Clinical worsening, the deterioration of a patient’s clinical status, is often used as a main goal in clinical trials of PAH to evaluate the effectiveness of a new treatment.

However, how patients and caregivers value several of the parameters used as part of clinical worsening remains largely unknown. Taking this into consideration is deemed vital to “ensure that trials assess outcomes and interventions relevant to patients’ priorities,” the team wrote.

Survey in Canada

With this in mind, researchers conducted a survey among PAH patients and caregivers recruited at two patient associations, Fondation HTAPQ and PHA Canada, and medical caregivers from 15 PAH centers in Canada.

The investigators included 23 specific parameters used to evaluate clinical worsening in PAH clinical trials, identified as part of a systematic review.
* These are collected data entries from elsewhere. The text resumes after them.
theorem witness_DeadStackEntriesAreUnobservable :
    ∃ s u : State, SameButDeadEntries s u ∧ s ≠ u :=
  ⟨{ word 0x00EE with sp := 1 }, { word 0x00EE with sp := 1, stack := (word 0).stack.set 1 0x300 },
    ⟨rfl, by decide⟩, by decide⟩

theorem witness_EveryStepKeepsTheInvariant : ∃ s t : State, Inv s ∧ step s = .next t ∧ t ≠ s := by
  refine ⟨word 0x6A42, _, ⟨by decide, fun info h => ?_⟩, rfl, by decide⟩
  cases h

/-- An operation of every kind that a claim constrains: a `restore` of a capture of a state meeting the invariant. -/
theorem witness_EveryHostScheduleKeepsTheInvariant :
    (∀ op ∈ [HostOp.step, .restore (capture (word 0x6A42)).image], op.Proper) ∧ Inv State.reset := by
  have hw : Inv (word 0x6A42) := ⟨by decide, fun info h => by cases h⟩
  refine ⟨fun op hop img c e hc => ?_, by decide, fun info h => by cases h⟩
  simp only [List.mem_cons, List.not_mem_nil, or_false] at hop
  obtain rfl | rfl := hop
  · cases e
  · cases e
    exact ⟨word 0x6A42, hw, (Option.some.inj hc).symm⟩

theorem witness_CanonicalMemoriesThatReadAlikeAreEqual :
    Memory.wf [(0x300, 1), (0xFFF, 2)] ∧ Memory.wf (Memory.write [(0xFFF, 2)] 0x300 1) ∧
      ∀ a, Memory.read [(0x300, 1), (0xFFF, 2)] a = Memory.read (Memory.write [(0xFFF, 2)] 0x300 1) a :=
  ⟨by decide, by decide, fun _ => rfl⟩

theorem witness_LoadResetsAndWritesTheImage_fits :
    0x200 + (List.replicate 3584 (0 : Byte)).length ≤ 4096 ∧ 0 < (List.replicate 3584 (0 : Byte)).length := by
  rw [List.length_replicate]; decide
theorem witness_LoadResetsAndWritesTheImage_tooLong : 0x200 + (List.replicate 3585 (0 : Byte)).length > 4096 := by
  rw [List.length_replicate]; decide
theorem witness_LoadResetsAndWritesTheImage_empty : 0x200 + ([] : List Byte).length ≤ 4096 := by decide

theorem witness_RestoreGivesTheCapturedStateBack_version :
    ({ version := Config.snapshotVersion + 1, content := none } : SnapshotImage).version ≠ Config.snapshotVersion :=
  Nat.succ_ne_self _
theorem witness_RestoreGivesTheCapturedStateBack_truncated :
    ({ version := Config.snapshotVersion, content := none } : SnapshotImage).content = none := rfl
theorem witness_RestoreGivesTheCapturedStateBack_sameKeys :
    ∃ s u : State, s ≠ u ∧ u.key = s.key ∧ u.draws = s.draws := ⟨word 0x6A42, State.reset, by decide, rfl, rfl⟩

theorem witness_TheIdleLoopStepsToItself : (word 0x1200).AtIdleLoop := ⟨rfl, by decide, 0x200, by decide, by decide⟩

end Sys2Proof.Tests
end

section
/-! SUPPORT. The facts the proofs below stand on: a legal word is the encoding of the instruction it decodes to, the
cases of `exec` (it raises the fault of R117, or it completes), and the cases of `step`. -/

namespace Sys2Proof

/-! ## A decoded word is the encoding of its instruction (30_encoding.md R64, R72) -/

/-- A word is put together from its digits, formats `XY` and `XYN` of R59. -/
theorem digits_eq_of_fields {w : Word} {a d : BitVec 4} (ha : (fieldOp w).toNat = a.toNat)
    (hd : (fieldN w).toNat = d.toNat) : a ++ regBits (fieldX w) ++ regBits (fieldY w) ++ d = w := by
  apply BitVec.eq_of_toNat_eq
  rw [toNat_fieldOp] at ha
  rw [toNat_fieldN] at hd
  rw [toNat_digits, toNat_regBits, toNat_regBits, val_fieldX, val_fieldY]
  have := w.isLt
  omega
Regarding the impact on general well-being, each parameter was evaluated as critical — meaning that patients “would almost prefer to die rather than experiencing it,” — major, mild-to-moderate, or minor (no impact on well-being).

In total, there were 335 participants, 257 PAH patients and 78 caregivers. Most respondents were women (76.7% among patients and 62.8% among caregivers) and white (82.9% of patients and 80.8% caregivers). Most patients were 50 or older, had a high school or higher degree diploma, and lived in large cities.
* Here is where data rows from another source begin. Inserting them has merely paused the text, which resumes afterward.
-- ==== Sys2Proof/Machine/Commands.lean ====
section
/-! DEFINITION. The two commands: CONFIG (40_commands.md R100 to R102) and DECODE as its phases in their order, one atomic
step (40_commands.md R103). -/

namespace Sys2Proof.Machine

open Sys2Proof

/-- The channel count an operand gives; the omitted operand means 16 (40_commands.md R101). -/
def configValue (n : Option Int) : Int := n.getD Config.defaultChans

/-- The channel count as the value of NCH, where the operand is in 0 to 16 (40_commands.md R100). -/
def countOf (v : Int) : Option (Fin 17) :=
  if 0 ≤ v then
    if h : v.toNat < 17 then some ⟨v.toNat, h⟩ else none
  else none

/-- CONFIG (40_commands.md R100): accepted once per instance (R102); an operand outside 0 to 16 is a ConfigError and leaves
CFG_FAULT, with NCH still without a value (60_exceptions.md R205). -/
def execConfig (n : Option Int) (s : State) : Answer :=
  if s.txn.isSome then .refused .commandInProgress
  else if s.cfg = .unconfigured then
    match countOf (configValue n) with
    | some c => .next { s with cfg := .ready, nch := some c, result := some .accepted }
    | none   => .next ({ s with cfg := .cfgFault }.raise (.configError 0 16 (configValue n)))
  else .refused .configNotUnconfigured

/-- The phases of a DECODE in their order, EXT `n` times (40_commands.md R103, 42_unpack.md R133). -/
def decodePhases (n : Nat) : List (State → Answer) :=
  [execChkLen, execChkHdr, execChkEnd, execAsm, execDropHdr] ++ List.replicate n execExt
    ++ [execFlgFs, execFlgFl, execFlgCh18, execFlgCh17, execEmit]

/-- DECODE (40_commands.md R103): the frame is validated and unpacked in one step. -/
def execDecode (frame : List Byte) (s : State) : Answer :=
  match s.nch with
  | some n => runPhases (openTxn .transaction frame s) (decodePhases n.val)
  | none   => openTxn .transaction frame s

end Sys2Proof.Machine
end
Idiopathic (no known cause) or hereditary PAH accounted for 39% of cases, and about half of the patients (49%) had slight-to-moderate functional limitations despite diverse therapies.
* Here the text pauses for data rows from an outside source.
/-- Raw bits that fit the port come back from their value (30_encoding.md R76). -/
theorem unsignedOf_signedOf {w raw : Nat} (h : raw < 2 ^ w) : unsignedOf w (signedOf w raw) = raw := by
  rw [signedOf, unsignedOf, BitVec.ofInt_toInt, BitVec.toNat_ofNat, Nat.mod_eq_of_lt h]

/-- The value of raw bits fits the port (30_encoding.md R76). -/
theorem fitsSigned_signedOf (w raw : Nat) : fitsSigned w (signedOf w raw) :=
  ⟨BitVec.le_two_mul_toInt, BitVec.two_mul_toInt_lt⟩

/-! ### The decoder and the encoder -/

/-- Exactly the two commands have ports (10_state.md R31). -/
theorem encodePorts_isSome (p : Params) (i : Instr) : (encodePorts p i).isSome = isCommand i := by
  cases i with
  | config n => cases n <;> rfl
  | _ => rfl

/-- A well-formed command comes back from its ports (30_encoding.md R79). -/
theorem decodePorts_encodePorts (hw : WellFormed p i) (he : encodePorts p i = some c) : decodePorts p c = .instr i := by
  cases i with
  | config n =>
    cases n with
    | none => cases he; rfl
    | some n =>
      have hfits : fitsSigned p.cfgW n := of_decide_eq_true hw
      cases he
      change (if unsignedOf p.cfgW n < 2 ^ p.cfgW then Decoded.instr _ else _) = _
      rw [if_pos (unsignedOf_lt p.cfgW n), signedOf_unsignedOf hfits]
  | decode frame =>
    have hlen : frame.length ≤ p.lenMax := of_decide_eq_true hw
    cases he
    exact if_pos hlen
  | _ => cases he

/-- Ports that decode to an instruction are those of that well-formed command, but for the ports it does not look at
(30_encoding.md R79). -/
theorem encodePorts_of_decodePorts (hd : decodePorts p c = .instr i) : WellFormed p i ∧ ∃ e, encodePorts p i = some e ∧
    e.cmd = c.cmd ∧ (c.cmd = 0 → e.cfgN = c.cfgN) ∧ (c.cmd = 1 → e.frame = c.frame) := by
  unfold decodePorts at hd
  split at hd
  · rename_i hcmd
    have hne : c.cmd ≠ 1 := by rw [hcmd]; decide
    split at hd
    · rename_i hn
      cases hd
      exact ⟨rfl, _, rfl, hcmd.symm, fun _ => hn.symm, fun h => absurd h hne⟩
    · rename_i raw hn
      split at hd
      · rename_i hraw
        cases hd
        refine ⟨decide_eq_true (fitsSigned_signedOf _ raw), _, rfl, hcmd.symm, fun _ => ?_, fun h => absurd h hne⟩
        rw [hn, unsignedOf_signedOf hraw]
      · cases hd
  · rename_i hcmd
    split at hd
    · rename_i hlen
      cases hd
      refine ⟨decide_eq_true hlen, _, rfl, ?_, fun h => absurd h hcmd, fun _ => rfl⟩
      exact ((BitVec.eq_zero_or_eq_one c.cmd).resolve_left hcmd).symm
    · cases hd

/-- Settles O33: the operand of CONFIG and its raw bits are inverse under every port width, and the frame is its own
octets. -/
theorem portsAndInstructionsAgree : Obligations.PortsAndInstructionsAgree :=
  ⟨fun _ _ _ => decodePorts_encodePorts, encodePorts_isSome, fun _ _ _ => encodePorts_of_decodePorts⟩

/-- Settles O34: the words evaluate. -/
theorem someWordsDecode : Obligations.SomeWordsDecode := by
  unfold Obligations.SomeWordsDecode
  decide

/-! ### The parameters -/

/-- No instruction touches what is outside the block (10_state.md R34). -/
theorem exec_keeps_outside (hu : exec i s = .next u) : SameOutside s u := by
  cases hi : isCommand i with
  | true =>
    cases i with
    | config m =>
      obtain ⟨-, -, ⟨c, rfl⟩ | ⟨-, rfl⟩⟩ := exec_config_next hu
      · exact ⟨rfl, rfl, rfl⟩
      · exact ⟨rfl, rfl, rfl⟩
    | decode frame =>
      obtain ⟨n, -, rfl⟩ := exec_decode_next hu
      exact s.closeTxn_answer_sameOutside _
    | _ => cases hi
  | false =>
    obtain ⟨t, n, -, -, -, heffect⟩ := phase_next hi hu
    exact heffect.keeps_block.2.2

theorem step_keeps_params (hu : step s = .next u) : u.params = s.params := by
  cases step_next hu with
  | move r hr => rfl
  | idle hr ht hi => rfl
  | reset rest hr hi => rfl
  | command c i rest _ hr ht hi hd hrun =>
    rcases runInstr_next hrun with hrun | ⟨form, frame, hrun, -⟩
    · exact (exec_keeps_outside hrun).params
    · obtain ⟨n, -, -, -, rfl⟩ := openTxn_next hrun
      rfl
  | event e r presented rest hr ht hi he => rfl
  | phase t i rest _ hr ht htodo hno hrun => exact (exec_keeps_outside hrun).params

theorem openTxn_ne_notPresentable (form : Form) (frame : List Byte) (r : DecodeReject) :
    openTxn form frame s ≠ .refused (.notPresentable r) := by
  intro h
  by_cases hr : ∃ n, s.Ready n
  · obtain ⟨n, hr⟩ := hr
    exact nomatch (openTxn_eq form frame hr.cfg hr.nch hr.txn).symm.trans h
  · rw [openTxn_refused form frame (not_exists.mp hr)] at h
    split at h <;> cases h

/-- A command that runs is not turned away at the ports: its own refusals are others. -/
theorem exec_command_ne_notPresentable (hi : isCommand i = true) (r : DecodeReject) :
    exec i s ≠ .refused (.notPresentable r) := by
  intro h
  cases i with
  | config n =>
    rcases exec_config_cases n s with ⟨_, hr, rfl | rfl⟩ | ⟨-, -, ⟨_, -, hr⟩ | ⟨-, hr⟩⟩ <;>
      exact nomatch hr.symm.trans h
  | decode frame =>
    by_cases hr : ∃ n, s.Ready n
    · obtain ⟨n, hr⟩ := hr
      exact nomatch (exec_decode_eq hr frame).symm.trans h
    · rw [exec_decode_refused frame (not_exists.mp hr)] at h
      split at h <;> cases h
  | _ => cases hi

theorem runInstr_ne_notPresentable (hi : isCommand i = true) (r : DecodeReject) :
    runInstr i s ≠ .refused (.notPresentable r) := by
  unfold runInstr
  split
  · exact openTxn_ne_notPresentable _ _ r
  · exact openTxn_ne_notPresentable _ _ r
  · exact exec_command_ne_notPresentable hi r

/-- Settles O42: no step writes the parameters, and the ports of a well-formed command decode to it. -/
theorem parametersAreFixed : Obligations.ParametersAreFixed := by
  refine ⟨fun s u => step_keeps_params, fun s i c hw he r => ?_⟩
  have hi : isCommand i = true := by rw [← encodePorts_isSome s.params, he]; rfl
  rw [runCommand, decodePorts_encodePorts hw he]
  exact runInstr_ne_notPresentable hi r

end Sys2Proof.Machine
end


section
/-! The step and the phased forms of DECODE, 40_commands.md R107: a DECODE that goes one phase a step reaches the state
the atomic one reaches. The list of phases still to run is the sequencer's own: no phase reads it, so a run over that list
is `runPhases` over the same phases. -/

namespace Sys2Proof.Machine

open Sys2Proof

variable {s u v : State} {t : Txn} {n : Fin 17} {frame : List Byte} {i : Instr} {c : Ports} {rest : List Input}
  {todo : List Instr}

/-! ### One step -/

theorem step_of_command (hr : readerMove s.reader s.result = none) (ht : s.txn = none) (hi : s.inbox = .command c :: rest)
    (hd : decodePorts s.params c = .instr i) : step s = runInstr i (s.taken rest) := by
  rw [step_of_input hr ht, takeInput, hi]
  simp only [runCommand, State.taken_params, hd]

theorem step_of_phase (hr : readerMove s.reader s.result = none) (ht : s.txn = some t) (htodo : t.todo = i :: todo)
    (hno : s.resetAsserted = false) : step s = exec i ((s.taken s.inbox).withTxn { t with todo := todo }) := by
  rw [step, hr, ht]
  simp only [hno, Bool.false_eq_true, if_false, runPhase, htodo]

theorem runInstr_transaction (i : Instr) (h : s.params.form = .transaction) : runInstr i s = exec i s := by
  simp only [runInstr, h]

theorem runInstr_of_not_decode (s : State) (h : ∀ frame, i ≠ .decode frame) : runInstr i s = exec i s := by
  unfold runInstr
  split
  · exact absurd rfl (h _)
  · exact absurd rfl (h _)
  · rfl

theorem runInstr_decode_phased (frame : List Byte) (h : s.params.form ≠ .transaction) :
    runInstr (.decode frame) s = openTxn s.params.form frame s := by
  cases hf : s.params.form with
  | transaction => exact absurd hf h
  | accumulator => simp only [runInstr, hf]
  | extractors => simp only [runInstr, hf]

/-- Settles O35: the command in front is decoded and run. -/
theorem stepRunsTheDecodedInstruction : Obligations.StepRunsTheDecodedInstruction := by
  intro i c s rest hr ht hi hd
  rw [step_of_command hr ht hi hd]
  refine ⟨fun hf => runInstr_transaction i hf, fun hno => runInstr_of_not_decode _ hno, ?_⟩
  rintro frame rfl hf
  exact runInstr_decode_phased frame hf

/-- Settles O36: the next phase is taken off the list and run. -/
theorem stepRunsTheNextPhase : Obligations.StepRunsTheNextPhase :=
  fun _ _ _ _ => step_of_phase

/-- Settles O38: reset holds no value, and an idle step clears the result ports alone. -/
theorem resetIsUnconfiguredAndWaits : Obligations.ResetIsUnconfiguredAndWaits := by
  refine ⟨rfl, rfl, rfl, rfl, fun s hr ht hi => ?_⟩
  have hidle : step s = .next (s.taken []) := by rw [step_of_input hr ht, takeInput, hi]
  exact ⟨_, hidle, rfl, rfl, ht, fun _ => rfl, rfl, rfl, hi.symm⟩

/-! ### No phase reads the list of phases -/

/-- The DECODE in progress, if there is one, has `todo` to run; nothing else changes. -/
def State.setTodo (todo : List Instr) (s : State) : State :=
  { s with txn := s.txn.map fun t => { t with todo := todo } }

/-- The answer with its next state changed by `f`. -/
def mapNext (f : State → State) : Answer → Answer
  | .next s    => .next (f s)
  | .fault r   => .fault r
  | .refused r => .refused r

theorem State.setTodo_of_closed (todo : List Instr) (h : s.txn = none) : s.setTodo todo = s := by
  rw [State.setTodo, h, Option.map_none, ← h]

@[simp] theorem State.setTodo_cfg (s : State) (todo : List Instr) : (s.setTodo todo).cfg = s.cfg := rfl
@[simp] theorem State.setTodo_nch (s : State) (todo : List Instr) : (s.setTodo todo).nch = s.nch := rfl
@[simp] theorem State.setTodo_mem (s : State) (todo : List Instr) : (s.setTodo todo).mem = s.mem := rfl

theorem State.setTodo_txn (todo : List Instr) (h : s.txn = some t) :
    (s.setTodo todo).txn = some { t with todo := todo } := by
  rw [State.setTodo, h]
  rfl

theorem inTxn_setTodo {k k' : Txn → Fin 17 → Answer}
    (h : ∀ t n, k' { t with todo := todo } n = mapNext (State.setTodo todo) (k t n)) :
    inTxn (s.setTodo todo) k' = mapNext (State.setTodo todo) (inTxn s k) := by
  cases ht : s.txn with
  | none => rw [State.setTodo_of_closed todo ht, inTxn_none k ht, inTxn_none k' ht]; rfl
  | some t =>
    simp only [inTxn, ht, State.setTodo_txn todo ht, State.setTodo_cfg, State.setTodo_nch]
    cases s.cfg with
    | unconfigured | cfgFault => rfl
    | ready =>
      cases s.nch with
      | none => rfl
      | some n => exact h t n

theorem atStage_setTodo {st : Stage} {k k' : Txn → Fin 17 → Answer}
    (h : ∀ t n, k' { t with todo := todo } n = mapNext (State.setTodo todo) (k t n)) :
    atStage st (s.setTodo todo) k' = mapNext (State.setTodo todo) (atStage st s k) := by
  refine inTxn_setTodo fun t n => ?_
  by_cases hs : t.stage = st
  · rw [if_pos hs, if_pos hs, h]
  · rw [if_neg hs, if_neg hs]
    rfl

theorem loadOctets_setTodo {a m : Nat} {k k' : Nat → Answer} (h : ∀ v, k' v = mapNext (State.setTodo todo) (k v)) :
    loadOctets (s.setTodo todo) a m k' = mapNext (State.setTodo todo) (loadOctets s a m k) := by
  rw [loadOctets, loadOctets, State.setTodo_mem]
  cases s.mem.readLE a m with
  | none => rfl
  | some v => exact h v

theorem extractFixed_setTodo (k a m sh : Nat) : extractFixed k a m sh (s.setTodo todo) =
    mapNext (State.setTodo todo) (extractFixed k a m sh s) := by
  refine atStage_setTodo fun t n => ?_
  split
  · exact loadOctets_setTodo fun v => rfl
  · rfl

/-- A phase does the same whatever phases are still to run. -/
theorem exec_setTodo (hi : isCommand i = false) :
    exec i (s.setTodo todo) = mapNext (State.setTodo todo) (exec i s) := by
  cases i with
  | config m => cases hi
  | decode f => cases hi
  | chkLen =>
    refine atStage_setTodo fun t n => ?_
    dsimp only
    split <;> rfl
  | chkHdr | chkEnd =>
    refine atStage_setTodo fun t n => loadOctets_setTodo fun v => ?_
    dsimp only
    split <;> rfl
  | asm | flgFs | flgFl | flgCh18 | flgCh17 => exact atStage_setTodo fun t n => loadOctets_setTodo fun v => rfl
  | dropHdr =>
    refine atStage_setTodo fun t n => ?_
    dsimp only
    split <;> rfl
  | ext =>
    refine atStage_setTodo fun t n => ?_
    dsimp only
    split
    · split <;> rfl
    · rfl
  | emit =>
    refine atStage_setTodo fun t n => ?_
    rw [show Txn.record { t with todo := todo } n.val = t.record n.val from rfl]
    cases t.record n.val <;> rfl
  | extCh0 | extCh1 | extCh2 | extCh3 | extCh4 | extCh5 | extCh6 | extCh7 => exact extractFixed_setTodo _ _ _ _
  | extCh8 | extCh9 | extCh10 | extCh11 | extCh12 | extCh13 | extCh14 | extCh15 => exact extractFixed_setTodo _ _ _ _

/-! ### A run over the list of phases -/

theorem runPhases_fault (r : Fault) (fs : List (State → Answer)) : runPhases (.fault r) fs = .fault r := by
  induction fs with
  | nil => rfl
  | cons f fs ih => rw [runPhases_cons, thenPhase_fault, ih]

/-- Where no result is on the ports, taking no input changes nothing. -/
theorem State.taken_self (h : s.result = none) : s.taken s.inbox = s := by
  rw [State.taken, ← h]

theorem run_succ {k : Nat} (h : step s = .next u) :
    Host.Core.run Sys2Proof.core (k + 1) s = Host.Core.run Sys2Proof.core k u := by
  have hcore : Sys2Proof.core.step s = .next u := h
  simp only [Host.Core.run, hcore]

/-- Nothing comes before the next phase: no move of the reader, no reset, no answer. -/
structure State.Quiet (s : State) : Prop where
  reader  : readerMove s.reader none = none
  result  : s.result = none
  noReset : s.resetAsserted = false

/-- A phase after which the DECODE goes on leaves the machine as quiet as it was. -/
theorem State.Quiet.exec (h : s.Quiet) (hi : isCommand i = false) (hu : exec i s = .next u) (hopen : u.txn ≠ none) :
    u.Quiet := by
  obtain ⟨w, hw⟩ := Option.ne_none_iff_exists'.mp hopen
  obtain ⟨-, -, hout, hkept⟩ := phasesChangeOnlyTheirOwnValue i s u hi hu
  obtain ⟨-, hresult, -⟩ := hkept w hw
  refine ⟨by rw [hout.reader, h.reader], hresult.trans h.result, ?_⟩
  rw [State.resetAsserted, hout.inbox]
  exact h.noReset

/-- A step with phases left to run is the first of them. -/
theorem step_setTodo_cons (h : s.Quiet) (ht : s.txn = some t) (hi : isCommand i = false) :
    step (s.setTodo (i :: todo)) = mapNext (State.setTodo todo) (exec i s) := by
  have hr : readerMove (s.setTodo (i :: todo)).reader (s.setTodo (i :: todo)).result = none := by
    change readerMove s.reader s.result = none
    rw [h.result, h.reader]
  rw [step_of_phase hr (State.setTodo_txn _ ht) rfl h.noReset, ← exec_setTodo hi, State.taken_self (s := s.setTodo _) h.result]
  congr 1
  rw [State.setTodo, State.setTodo, ht]
  rfl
Overall, patients viewed most outcomes as of major and mild-to-moderate importance. Preventing death was considered critical by the majority of patients. Preventing hospitalization, adding an oral therapy, changes in the dosing of epoprostenol (sold as Veletri and Flolan), and a decrease of 5-15% in the six-minute walk distance test of exercise capacity, were deemed mostly of mild-to-moderate importance.

Among patients, the importance given to several components varied according to their characteristics, such as age and World Health Organization functional classification.

Hospitalization is caregivers’ concern

Caregivers also placed higher value in the prevention of hospitalization, the start of a prostacyclin analogue (which include Flolan and Veletri), and persistent functional decline when compared to patients. However, the overall agreement among caregivers was low.

The need for an atrial septostomy, a procedure to reduce pressure in the right side of the heart, also was considered as of major importance by non-medical caregivers. In addition, needing a lung or heart-lung transplant was deemed of major importance by the overall group of caregivers.

In sum, these findings suggest that the value of parameters used as clinical worsening outcomes in PAH clinical trials is “highly heterogeneous, likely varying between patients with PAH and their caregivers and according to patients’ characteristics,” the researchers wrote.

“To ensure that researchers identify interventions and outcomes of greatest value to those affected by PAH, it is essential to involve a diversity of patients throughout the research process as participants and as key stakeholders,” they concluded.